▶ _WHAT NEEDS TO BE DONE_:
Would you copy each line of the records that includes the word "after"?

>>>

/-- trap causes (R399). -/
inductive Cause where
  | illegal | priv | handlefree | handleowner | tilequota | mxowner | align | scratchbounds | pageload | pagestore | protect | datarr | batchahead | orphanwait | waitcycle | lenddiv | stackovf | hallmark | trapinsn | brk | watch | crittimeout | sealed | halt
  deriving DecidableEq, Repr

/-- A trap record (R398). -/
structure TrapRec where
  /-- cause (22 R398 CAUSE). -/
  cause : Cause := .illegal
  /-- advisory copy (22 R398 ADV). -/
  adv : Bool := false
  /-- no group is parked by it (22 R398 NOSTOP). -/
  nostop : Bool := false
  /-- issuer retired (22 R398 IRET). -/
  iret : Bool := false
  /-- rolled back from overreach before the stop (22 R398 OVRB). -/
  ovrb : Bool := false
  /-- the stopping instruction is a lane word (22 R398 LANE). -/
  lane : Bool := false
  /-- core at the stop (22 R398 COREID). -/
  core : Nat := 0
  /-- context at the stop (22 R398 CTXID). -/
  ctx : Nat := 0
  /-- group index (22 R398 GIDX). -/
  gidx : Nat := 0
  /-- task ID, first part (22 R398 LAUNCHID). -/
  launch : BitVec 32 := 0
  /-- task ID, second part (22 R398 TEAMIDX). -/
  team : BitVec 32 := 0
  /-- scalar PC (22 R398 SPC). -/
  spc : BitVec 64 := 0
  /-- lane word index (22 R398 LPC). -/
  lpc : BitVec 32 := 0
  /-- publications so far (22 R398 PUBCOUNT). -/
  pubcount : BitVec 32 := 0
  /-- active mask (22 R398 AMASK). -/
  amask : BitVec 64 := 0
  /-- faulting-lane mask (22 R398 FMASK). -/
  fmask : BitVec 64 := 0
  /-- address or value (22 R398 ADDR). -/
  addr : BitVec 64 := 0
  /-- STC at the stop (22 R398 STC). -/
  stc : BitVec 64 := 0
  deriving DecidableEq, Repr

/-- who answers a parked group (R405). -/
inductive Handler where
  | sup | host | nobody
  deriving DecidableEq, Repr

/-- A stop that a handler must answer (R402). -/
structure Park where
  /-- the record of the stop (22 R402). -/
  rcd : TrapRec := {}
  /-- the party whose verdict is awaited (22 R405). -/
  who : Handler := .sup
  /-- a host RESUME was taken while it waits saved (22 R418). -/
  go : Bool := false
  /-- parked without a record of its own (resumed with the record's group) (24 R430). -/
  silent : Bool := false
  /-- slot of the path that issued the stopping lane word (22 R399). -/
  slot : Nat := 0
  deriving DecidableEq, Repr

/-- A stop that has taken effect while instructions already issued still complete (R400). -/
structure Ending where
  /-- the record of the stop (22 R400). -/
  rcd : TrapRec := {}
  /-- bytes of scalar code after which the group resumes (22 R399). -/
  after : BitVec 64 := 0
  /-- as in Park (22 R399). -/
  slot : Nat := 0
  /-- as in Park (24 R430). -/
  silent : Bool := false
  /-- for a silent stop: the party that answers the record's group (24 R430). -/
  who : Handler := .sup
  deriving DecidableEq, Repr

/-- The part of a group that an overreach checkpoint saves (R229). -/
structure OverCkpt where
  /-- s0..s31 (10 R229). -/
  s : List (Nat × BitVec 64) := []
  /-- address of the wait.or (10 R231). -/
  spc : BitVec 64 := 0
  /-- S-stream FMT (10 R229). -/
  fmt : BitVec 19 := 0
  /-- FLAGS (10 R229). -/
  flags : BitVec 7 := 0
  /-- class (10 R229). -/
  cls : BitVec 2 := 2
  /-- critical count (10 R229). -/
  crit : BitVec 8 := 0
  /-- the old lanes of each v row written since entry (the shadow pool) (10 R229). -/
  v : List (Nat × List (BitVec 32)) := []
  /-- p0..p6 (10 R229). -/
  p : List (Nat × BitVec 64) := []
  /-- live-lane mask (10 R229). -/
  live : BitVec 64 := 0
  /-- return queue (10 R229). -/
  retQ : List (BitVec 64) := []
  deriving DecidableEq, Repr

/-- A group's overreach (R229-R233). -/
structure Over where
  /-- object address the overreach is bound to (10 R229). -/
  obj : BitVec 64 := 0
  /-- phase it is bound to (10 R229). -/
  phase : BitVec 32 := 0
  /-- the checkpoint (10 R229). -/
  ckpt : OverCkpt := {}
  /-- v rows whose old value is held in the shadow pool (10 R229). -/
  rows : List Nat := []
  /-- read signature (10 R230). -/
  sig : BitVec 2048 := 0
  /-- bytes in the overreach buffer, by port address (10 R230). -/
  buf : List (Nat × BitVec 8) := []
  /-- the buffered stores in program order, for the drain (10 R232). -/
  order : List Posted := []
  deriving DecidableEq, Repr

/-- What a group is blocked on (R224, R216). -/
structure Blocked where
  /-- object address; 0 for a batch (10 R224). -/
  obj : BitVec 64 := 0
  /-- 0 object, 1 copy batch, 2 matrix batch, 3 arrival held at the port (R216) (10 R224). -/
  kind : Nat := 0
  /-- phase or batch number (10 R224). -/
  n : BitVec 32 := 0
  /-- cycle at which it blocked (10 R227). -/
  since : Nat := 0
  /-- the arrival held at the port is a `barrd` (10 R216). -/
  drop : Bool := false
  /-- destination of the arrival held at the port (10 R222). -/
  dst : BitVec 5 := 0
  deriving DecidableEq, Repr

/-- an update held during a debug stop (R426). -/
inductive Upd where
  | copyDone | matDone | landed
  deriving DecidableEq, Repr

/-- One update held while its issuer is in a debug stop (R426). -/
structure Held where
  /-- which update (24 R426). -/
  kind : Upd := .copyDone
  /-- batch number of the command (24 R426). -/
  batch : Nat := 0
  /-- completion status (24 R426). -/
  status : BitVec 8 := 0
  /-- team of the barrier object (24 R426). -/
  key : Nat := 0
  /-- aperture address of the barrier object in that team (24 R426). -/
  obj : Nat := 0
  /-- landed bytes (24 R426). -/
  bytes : Nat := 0
  deriving DecidableEq, Repr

<<<

▶ _RESULT_:
  /-- bytes of scalar code after which the group resumes (22 R399). -/
  after : BitVec 64 := 0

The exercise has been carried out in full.